Behind the Magic Trick: A Plain English Guide to How AI Actually Works

Published on

The Illusion of Intelligence

If you have ever sat in the audience of a Derren Brown show, you know the feeling. You watch him do something seemingly impossible - like perfectly extract a deeply hidden thought from a random stranger's head - and your brain immediately leaps to the supernatural. It feels like actual magic. But the secret, which he freely admits, is that it isn't magic at all. It is a meticulously rehearsed combination of psychology, suggestion, statistical probability, and misdirection.

Right now, the tech industry is pulling off the exact same trick on the general public.

When you type a prompt into ChatGPT or Claude and it spits back a perfectly formatted, highly nuanced essay, it feels like there is a tiny, incredibly fast human trapped inside your screen. When you ask an AI to build a complex PowerPoint deck, and a .pptx file pops out moments later, it looks like sorcery.

But just like a stage illusion, when you break down the mechanics of a Large Language Model (LLM), the mysticism evaporates. It leaves behind something arguably more fascinating: very clever maths.

The Spicy Autocomplete

To understand how an LLM works, you have to understand what it actually is. It is not a database of facts. It is not a logical reasoning engine. At its absolute core, a standard LLM is essentially a steroid-injected version of the autocomplete function on your phone’s keyboard.

When an LLM is created (the "training" phase), it is fed an unfathomably large amount of text - essentially the entire public internet, Wikipedia, millions of books, and endless lines of code. It reads all of this data using massive clusters of powerful computers over several months.

But it isn't memorizing this text. It is building a massive, complex statistical map of how human language fits together. It learns the probability of which word (or "token") is most likely to follow the previous ones.

If I say, "The cat sat on the...", your brain likely guesses "mat." The LLM does the same thing, mathematically. It calculates that "mat" has a 95% probability of coming next, "couch" has a 4% chance, and "nuclear reactor" has a 0.0001% chance.

When you ask it a complex question, it isn't "thinking" about the answer. It is calculating the statistically most probable sequence of words that should follow your prompt, one single word at a time, at lightning speed.

Thinking Before Speaking: "Reasoning" Models

You might have recently heard the term "reasoning models" thrown around by AI companies. If a standard LLM is just spicy autocomplete, what is a reasoning model?

The core technology is actually exactly the same. The difference is in the workflow.

In his famous book Thinking, Fast and Slow, the Nobel laureate psychologist Daniel Kahneman divided human thought into two distinct categories: System 1 (fast, instinctive, and automatic) and System 2 (slower, deliberative, and logical).

A standard LLM is pure System 1. It blurts out its answer immediately, generating text based on sheer mathematical instinct and pattern recognition.

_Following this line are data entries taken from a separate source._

-- ==== Sys2Proof/Proofs/ScalarAccesses.lean ====
section
/-! LD, LDX, ST and STX of one place of memory (R174 to R178): what they send at issue, and what its arrival does. -/

namespace Sys2Proof.Machine

open Sys2Proof

theorem memSize_bounds (ty : Ty) : 0 < memSize ty ∧ memSize ty ≤ 8 := by
  cases ty <;> decide

theorem accessSize_of_no_window {va : Word} (ty : Ty) (h : windowOf va = 0) : accessSize va ty = memSize ty := by
  rw [accessSize, if_neg (by rw [h]; decide)]

theorem accessSize_le (va : Word) (ty : Ty) : accessSize va ty ≤ 8 := by
  unfold accessSize
  split
  · unfold winSize
    split <;> decide
  · exact (memSize_bounds ty).2

/-! ### The value of a load through no window (R175) -/

theorem ofNat_setWidth_of_lt {n m : Nat} (h : m < 2 ^ n) : (BitVec.ofNat n m).setWidth 64 = BitVec.ofNat 64 m := by
  refine BitVec.eq_of_toNat_eq ?_
  rw [BitVec.toNat_setWidth, BitVec.toNat_ofNat, BitVec.toNat_ofNat, Nat.mod_eq_of_lt h]

/-- A number read as `n` bits, signed, as a word. -/
theorem ofInt_signed {n m : Nat} (hn : 0 < n) (hword : n ≤ 64) (h : m < 2 ^ n) :
    BitVec.ofInt 64 (signed n m) = (BitVec.ofNat n m).signExtend 64 := by
  have hm : m < 2 ^ 64 := h.trans_le (Nat.pow_le_pow_right (by decide) hword)
  have htoNat : (BitVec.ofNat 64 m).toNat = m := by rw [BitVec.toNat_ofNat, Nat.mod_eq_of_lt hm]
  have hsext := sextW_eq hn (BitVec.ofNat 64 m)
  rw [sextW, htoNat] at hsext
  rw [hsext, BitVec.setWidth_ofNat_of_le hword]

theorem scalarOf_of_no_window {va : Word} (ty : Ty) (rm : Nat) {m : Nat} (sc : Byte) (hwin : windowOf va = 0)
    (hm : m < 2 ^ (8 * memSize ty)) : scalarOf va ty rm m sc = (if intSigned ty && !memFloat ty
      then (BitVec.ofNat (8 * memSize ty) m).signExtend 64 else (BitVec.ofNat (8 * memSize ty) m).setWidth 64, 0) := by
  obtain ⟨hpos, hle⟩ := memSize_bounds ty
  rw [scalarOf, if_pos hwin, ofInt_signed (by omega) (by omega) hm, ofNat_setWidth_of_lt hm]
  cases memFloat ty <;> cases intSigned ty <;> rfl

namespace State

/-! ### One place, checked -/

section
variable {s : State} {i : Issuer} {va : Word} {n j loc : Nat} {wr : Bool} {sc : Byte}

theorem spotsOf_here (h : s.placeAligned i va n n wr = .ok (.mem loc)) (hsc : s.scaleFor i va loc = .ok sc) :
    s.spotsOf i n wr true [(j, va)] = .ok [.here { lane := j, va := va, loc := loc, n := n }] := by
  rw [spotsOf, h]
  dsimp only [spotsOf]
  rw [hsc]
  rfl

theorem checkLanes_singleton {rd : Bool} (h : s.memCheck i va loc n rd = .ok ()) :
    s.checkLanes i [{ lane := j, va := va, loc := loc, n := n }] rd = .ok () := by
  have hmiss : s.tagMiss loc n (tagOf va) = none := by
    unfold memCheck at h
    split at h
    · cases h
    · assumption
  unfold checkLanes
  simp [hmiss, h]

end

/-! ### Loads (R175, R178) -/

/-- A load of one place sends its request. -/
theorem issueLoad_here {s : State} {dst : LoadDst} {n loc : Nat} {va : Word} {sc : Byte}
    (h : s.placeAligned (s.issuer s.cur .c) va n n false = .ok (.mem loc)) (hsc : s.scaleFor (s.issuer s.cur .c) va loc = .ok sc) :
    s.issueLoad dst none n true [(0, va)] = (s.useTlb va).push [.loadDataReturn {
      core := s.cur, pc := s.me.pc, lanes := [{ lane := 0, va := va, loc := loc, n := n }], dst := dst, at_ := none }] := by
  rw [issueLoad, spots_singleton, spotsOf_here h hsc]
  rfl

/-- The data of one place, checked when it is read, answers its load. -/
theorem loadDataReturn_here {s : State} {l : Lane} {d rm : Nat} {ty : Ty} {sc : Byte} {pc : Word}
    (hc : s.memCheck (s.issuer s.cur .c) l.va l.loc l.n true = .ok ())
    (hsc : (s.countPieces [(l.loc, l.n)]).scaleFor ((s.countPieces [(l.loc, l.n)]).issuer s.cur .c) l.va l.loc = .ok sc) :
    s.loadDataReturn { core := s.cur, pc := pc, lanes := [l], dst := .scalar d ty rm, at_ := none } =
      (s.countPieces [(l.loc, l.n)]).answerF d (scalarOf l.va ty rm (leNat (s.look l.loc l.n)) sc) := by
  have hcur : (s.countPieces [(l.loc, l.n)]).cur = s.cur := by rw [countPieces_rest]
  rw [loadDataReturn, checkLanes_singleton hc]
  change (s.countPieces [(l.loc, l.n)]).loadInto s.cur _ [(l, s.look l.loc l.n)] = _
  rw [loadInto]
  dsimp only
  rw [hsc, answerF, setMe_eq, hcur, me_eq, hcur]
  rfl

/-- The data that returns finds what the load's issue has found. -/
theorem loadDataReturn_after {s s1 w : State} (htr : Translated s s1 s.cur) (hw : w = { s1 with pend := w.pend, msg := w.msg })
    {l : Lane} {d rm : Nat} {ty : Ty} {sc : Byte} (pc : Word) (hc : s.memCheck (s.issuer s.cur .c) l.va l.loc l.n true = .ok ())
    (hsc : s.scaleFor (s.issuer s.cur .c) l.va l.loc = .ok sc) :
    let r := scalarOf l.va ty rm (leNat (s.look l.loc l.n)) sc
    let u := w.loadDataReturn { core := s.cur, pc := pc, lanes := [l], dst := .scalar d ty rm, at_ := none }
    u.sr d = (if d = 0 then 0 else r.1) ∧ RegsSame s.me u.me [(.s, d)] ∧ CommitsAt s1.me u.me s.me.npc r.2 ∧
      OthersSame s u s.cur ∧ SameMemory s u ∧
      u = { s with cores := u.cores, acnt := u.acnt, pend := u.pend, msg := u.msg } := by
  intro r u
  have hstore : s.SameStore w := htr.sameStore.trans (sameStore_of_rest (by rw [hw]))
  have hcur : w.cur = s.cur := by rw [hw, htr.rest]
  have hissuer : w.issuer w.cur .c = s.issuer s.cur .c := by
    rw [hcur, ← htr.issuer_eq]
    rw [hw]; rfl
  have hlook : w.look l.loc l.n = s.look l.loc l.n :=
    look_congr hstore.mem (hstore.reservedBytes (by rw [hw, htr.rest])) ..
  generalize hv : w.countPieces [(l.loc, l.n)] = v at *
  have hvrest : v = { w with acnt := v.acnt } := by rw [← hv, countPieces_rest]
  have hvstore : s.SameStore v := hstore.trans (sameStore_of_rest (by rw [hvrest]))
  have hscale : v.scaleFor (v.issuer w.cur .c) l.va l.loc = .ok sc := by
    have hscb (k : Nat) : (v.coreAt k).scb = (s.coreAt k).scb := by
      rw [← htr.scb, hvrest, hw]; rfl
    have hsame : v.issuer w.cur .c = w.issuer w.cur .c := by rw [hvrest]; rfl
    rw [hvstore.scaleFor hscb, hsame, hissuer, hsc]
  have hu : u = v.answerF d r := by
    have h := loadDataReturn_here (s := w) (d := d) (rm := rm) (ty := ty) (pc := pc) (by rw [hissuer, hstore.memCheck]; exact hc) (hv ▸ hscale)
    rw [hcur, hlook, hv] at h
    exact h
  have hcommits := v.answerF_commits d r
  obtain ⟨honlyCore, -, hmem⟩ := hcommits.only
  obtain ⟨hregs, hat, hothers⟩ := htr.commits (by rw [hvrest, hw]) (by rw [hvrest, hcur]) hcommits
  rw [hu]
  refine ⟨answerF_sr .., hregs, hat, hothers, ?_, ?_⟩
  · exact hvstore.sameMemory.trans hmem
  · rw [honlyCore, hvrest, hw, htr.rest]

/-! ### Stores (R176, R178) -/

/-- A store of one place commits and sends its bytes. -/
theorem issueStore_here {s : State} {n loc : Nat} {va : Word} {sc : Byte} {data : State → Spot → List Byte × Flags}
    {bs : List Byte} {fl : Flags}
    (h : s.placeAligned (s.issuer s.cur .c) va n n true = .ok (.mem loc)) (hsc : s.scaleFor (s.issuer s.cur .c) va loc = .ok sc)
    (hc : (s.useTlb va).memCheck (s.issuer s.cur .c) va loc n false = .ok ())
    (hw : (s.useTlb va).storeWaits [{ lane := 0, va := va, loc := loc, n := n }] = [])
    (hdata : data (s.useTlb va) (.here { lane := 0, va := va, loc := loc, n := n }) = (bs, fl)) :
    s.issueStore none n true [(0, va)] data = ((s.useTlb va).setMe ((s.useTlb va).me.raise fl).commit).push
      [.storeCompletion { core := s.cur, pieces := [{ va := va, loc := loc, bytes := bs }] }] := by
  rw [issueStore, spots_singleton, spotsOf_here h hsc]
  dsimp only [List.foldl]
  have hlanes : spotLanes [.here { lane := 0, va := va, loc := loc, n := n }] = [{ lane := 0, va := va, loc := loc, n := n }] := rfl
  rw [hlanes, checkLanes_singleton hc, hw, hdata]
  have hgone : goneBits [.here { lane := 0, va := va, loc := loc, n := n }] = 0 := rfl
  have hall : delivered [.here { lane := 0, va := va, loc := loc, n := n }] = [.here { lane := 0, va := va, loc := loc, n := n }] := rfl
  have hflags : (0 : Flags) ||| fl = fl := BitVec.zero_or
  simp only [List.flatMap_cons, List.flatMap_nil, hall, hgone, hdata, hflags, addOutcome, Spot.pieces, if_true, List.append_nil, List.nil_append, List.isEmpty_cons, List.isEmpty_nil, Bool.not_true,
    if_neg Bool.false_ne_true]

/-- What a scalar store sends to memory is the register's bits through the window of its pointer (R176). -/
theorem storeScalar_here {s : State} {ty : Ty} {rm d loc : Nat} {va : Word} {sc : Byte} (h : s.Reaches va (accessSize va ty) true loc)
    (hsc : s.scaleFor (s.issuer s.cur .c) va loc = .ok sc)
    (hwaits : (s.useTlb va).storeWaits [{ lane := 0, va := va, loc := loc, n := accessSize va ty }] = []) :
    let r := scalarBits va ty rm (s.sr d) sc
    s.storeScalar ty rm d va = ((s.useTlb va).setMe ((s.useTlb va).me.raise r.2).commit).push
      [.storeCompletion { core := s.cur, pieces := [{ va := va, loc := loc, bytes := leBytes (accessSize va ty) r.1 }] }] := by
  intro r
  obtain ⟨halign, htrans, hcheck⟩ := h
  have htr := translated_useTlb s va
  have hlands : (s.useTlb va).memCheck (s.issuer s.cur .c) va loc (accessSize va ty) false = .ok () := by
    rw [htr.sameStore.memCheck]
    exact hcheck
  have hreg : (s.useTlb va).sr d = s.sr d := by rw [sr, sr, htr.me rfl]; rfl
  have hscale : (s.useTlb va).spotScale (.here { lane := 0, va := va, loc := loc, n := accessSize va ty }) = sc := by
    rw [spotScale, htr.sameStore.scaleFor htr.scb, htr.cur, htr.issuer_eq, hsc]
  rw [storeScalar]
  refine issueStore_here (placeAligned_of_aligned halign htrans) hsc hlands hwaits ?_
  simp only [Spot.va, hreg, hscale, r]

/-- The arrived bytes stand at their place (R165, R176). -/
theorem storeCompletion_here {s w : State} (h : s.SameStore w) (k : Nat) {va : Word} {loc : Nat} {bs : List Byte}
    (hlen : bs.length ≤ 4096) :
    let u := w.storeCompletion { core := k, pieces := [{ va := va, loc := loc, bytes := bs }] }
    u.bytes loc bs.length = bs ∧ (∀ x, ¬ s.Stores loc bs.length x → u.byte x = s.byte x) ∧ u.cores = w.cores ∧
      (∀ g, u.metaAt g = s.marked [(loc, bs.length)] g) ∧ OnlyStores w u := by
  have hcount := sameStore_countPieces w [(loc, bs.length)]
  intro u
  have hu : u = (w.countPieces [(loc, bs.length)]).putAt loc bs := rfl
  rw [hu]
  refine ⟨bytes_putAt (.inl hlen), fun x hx => ?_, ?_, fun g => ?_, ?_⟩
  · have hstores : ¬ (w.countPieces [(loc, bs.length)]).Stores loc bs.length x := by
      unfold Stores at hx ⊢
      rwa [(h.trans hcount).moves]
    rw [byte_putAt_of_not_stores hstores, (h.trans hcount).sameMemory.1]
  · rw [putAt_rest, countPieces_rest]
  · rw [metaAt_putAt, marked_congr (h.trans hcount).gmeta]
  · rw [OnlyStores, putAt_rest, countPieces_rest]

end State

open State

/-- Either load, checked: it sends its request, and the data that returns answers it. -/
theorem loads_of_reaches {s : State} {i : Instr} {ty : Ty} {rm d loc : Nat} {ea : Word} {sc : Byte}
    (hexec : exec i s = .next (s.loadScalar ty rm d ea)) (hreach : s.Reaches ea (accessSize ea ty) false loc)
    (hsc : s.scaleFor (s.issuer s.cur .c) ea loc = .ok sc) :
    let r := scalarOf ea ty rm (leNat (s.look loc (accessSize ea ty))) sc
    Answers (exec i s) fun t => ∃ q, t.pend = s.pend ++ [.loadDataReturn q] ∧
      Delivers t (.loadDataReturn q) fun u =>
        u.sr d = (if d = 0 then 0 else r.1) ∧ RegsSame s.me u.me [(.s, d)] ∧ CommitsAt (s.useTlb ea).me u.me s.me.npc r.2 ∧
        OthersSame s u s.cur ∧ SameMemory s u ∧
        u = { s with cores := u.cores, acnt := u.acnt, pend := u.pend, msg := u.msg } := by
  intro r
  obtain ⟨halign, htrans, hcheck⟩ := hreach
  have htr := translated_useTlb s ea
  rw [loadScalar, issueLoad_here (placeAligned_of_aligned halign htrans) hsc] at hexec
  refine ⟨_, hexec, _, by rw [push_pend, htr.rest], ?_⟩
  exact ⟨_, rfl, loadDataReturn_after htr rfl s.me.pc hcheck hsc⟩

/-- Settles O13: LD and LDX differ in their address alone. -/
theorem scalarLoads : Obligations.ScalarLoads := by
  unfold Obligations.ScalarLoads
  intro s pfx ty rm d a b off ea loc sc hreach hsc n s1 m r Loads
  refine ⟨fun hea => ?ld, fun hea => ?ldx, fun hwin _ => ?value⟩
  case ld => exact loads_of_reaches (by rw [exec_ld, ← hea]) hreach hsc
  case ldx => exact loads_of_reaches (by rw [exec_ldx, ← hea]) hreach hsc
  case value =>
    have hm : m < 2 ^ (8 * memSize ty) := by
      rw [← accessSize_of_no_window ty hwin]
      exact leNat_lt_of_length_le (look_length_le ..)
    exact scalarOf_of_no_window ty rm sc hwin hm

/-- Either store, checked: it commits and sends its bytes, which land at their place. -/
theorem stores_of_reaches {s : State} {i : Instr} {ty : Ty} {rm d loc : Nat} {ea : Word} {sc : Byte}
    (hexec : exec i s = .next (s.storeScalar ty rm d ea)) (hreach : s.Reaches ea (accessSize ea ty) true loc)
    (hsc : s.scaleFor (s.issuer s.cur .c) ea loc = .ok sc)
    (hwaits : (s.useTlb ea).storeWaits [{ lane := 0, va := ea, loc := loc, n := accessSize ea ty }] = []) :
    let n := accessSize ea ty
    let r := scalarBits ea ty rm (s.sr d) sc
    Answers (exec i s) fun t => ∃ q, t.pend = s.pend ++ [.storeCompletion q] ∧
      RegsSame s.me t.me [] ∧ CommitsAt (s.useTlb ea).me t.me s.me.npc r.2 ∧ OthersSame s t s.cur ∧ SameMemory s t ∧
      Delivers t (.storeCompletion q) fun u =>
        u.bytes loc n = leBytes n r.1 ∧ (∀ x, ¬ s.Stores loc n x → u.byte x = s.byte x) ∧ u.cores = t.cores ∧
        (∀ g, u.metaAt g = if tagged loc = true ∧ g ∈ granules loc n
          then mkMeta true false (metaF (s.metaAt g)) (metaTag (s.metaAt g)) else s.metaAt g) ∧ OnlyStores s u := by
  intro n r
  have htr := translated_useTlb s ea
  have hcommits := (s.useTlb ea).raise_commits r.2
  obtain ⟨honlyCore, -, hmem⟩ := hcommits.only
  obtain ⟨hregs, hat, hothers⟩ := htr.commits rfl htr.cur hcommits
  rw [storeScalar_here hreach hsc hwaits] at hexec
  generalize (s.useTlb ea).setMe _ = v at *
  have hv : v = { s with cores := v.cores, acnt := v.acnt } := by rw [honlyCore, htr.rest]
  have hland (w : State) (hw : w = { v with pend := w.pend, msg := w.msg }) :=
    storeCompletion_here (sameStore_of_rest (s := s) (t := w) (by rw [hw, hv])) s.cur (va := ea) (loc := loc) (bs := leBytes n r.1)
      (by rw [leBytes_length]; exact (accessSize_le ea ty).trans (by decide))
  have hsame := htr.sameStore.sameMemory.trans hmem
  refine ⟨_, hexec, _, by rw [push_pend, hv], hregs, hat, hothers, hsame, _, rfl, ?_⟩
  obtain ⟨hbytes, hrest, hcores, hmeta, honly⟩ := hland { v.push [.storeCompletion _] with msg := some (.storeCompletion _) } rfl
  rw [leBytes_length] at hbytes hrest hmeta
  refine ⟨hbytes, hrest, hcores, fun g => ?_, ?_⟩
  · refine (hmeta g).trans ?_
    simp only [marked, List.any_cons, List.any_nil, Bool.or_false, Bool.and_eq_true, List.contains_iff_mem]
  · exact OnlyStores.trans (by rw [OnlyStores, hv]; rfl) honly

/-- Settles O14: ST and STX differ in their address alone. -/
theorem scalarStores : Obligations.ScalarStores := by
  unfold Obligations.ScalarStores
  intro s pfx ty rm d a b off ea loc sc hreach hsc hwaits n s1 r Stores
  refine ⟨fun hea => ?st, fun hea => ?stx, fun hwin => ?bits⟩
  case st => exact stores_of_reaches (by rw [exec_st, ← hea]) hreach hsc hwaits
  case stx => exact stores_of_reaches (by rw [exec_stx, ← hea]) hreach hsc hwaits
  case bits => exact if_pos hwin

end Sys2Proof.Machine
end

A reasoning model is designed to mimic System 2. It is explicitly trained to pause and write out a hidden "scratchpad" or "chain of thought" before giving you the final answer.

Imagine asking someone a complex riddle. A standard LLM tries to guess the answer instantly based on its gut feeling. A reasoning model takes out a piece of paper, writes down the clues, tests a few incorrect theories, figures out the logical path, and then speaks the final answer to you. It isn't actually "conscious" reasoning - it is just the model using its autocomplete powers to write out the logical steps first, which dramatically increases the statistical probability that the final answer it gives you will be correct.

The Digital Waiter and the Calculator

Even with reasoning capabilities, an LLM floating in a digital void has severe limitations. It has no hands. It cannot click a mouse, it cannot open Microsoft Office, and ironically, it is terrible at maths.

Because an LLM predicts language, asking it to multiply 14,892 by 7,431 is risky. It might guess the right numbers, or it might confidently hallucinate a completely wrong number that simply "looks" like a correct answer. And in reality, you wouldn't ask a human to do that multiplcation - you'd use a calculator - and so engineers created a way to enable an LLM to use one too.

This is where Tools and Agents come in, relying heavily on something called an API.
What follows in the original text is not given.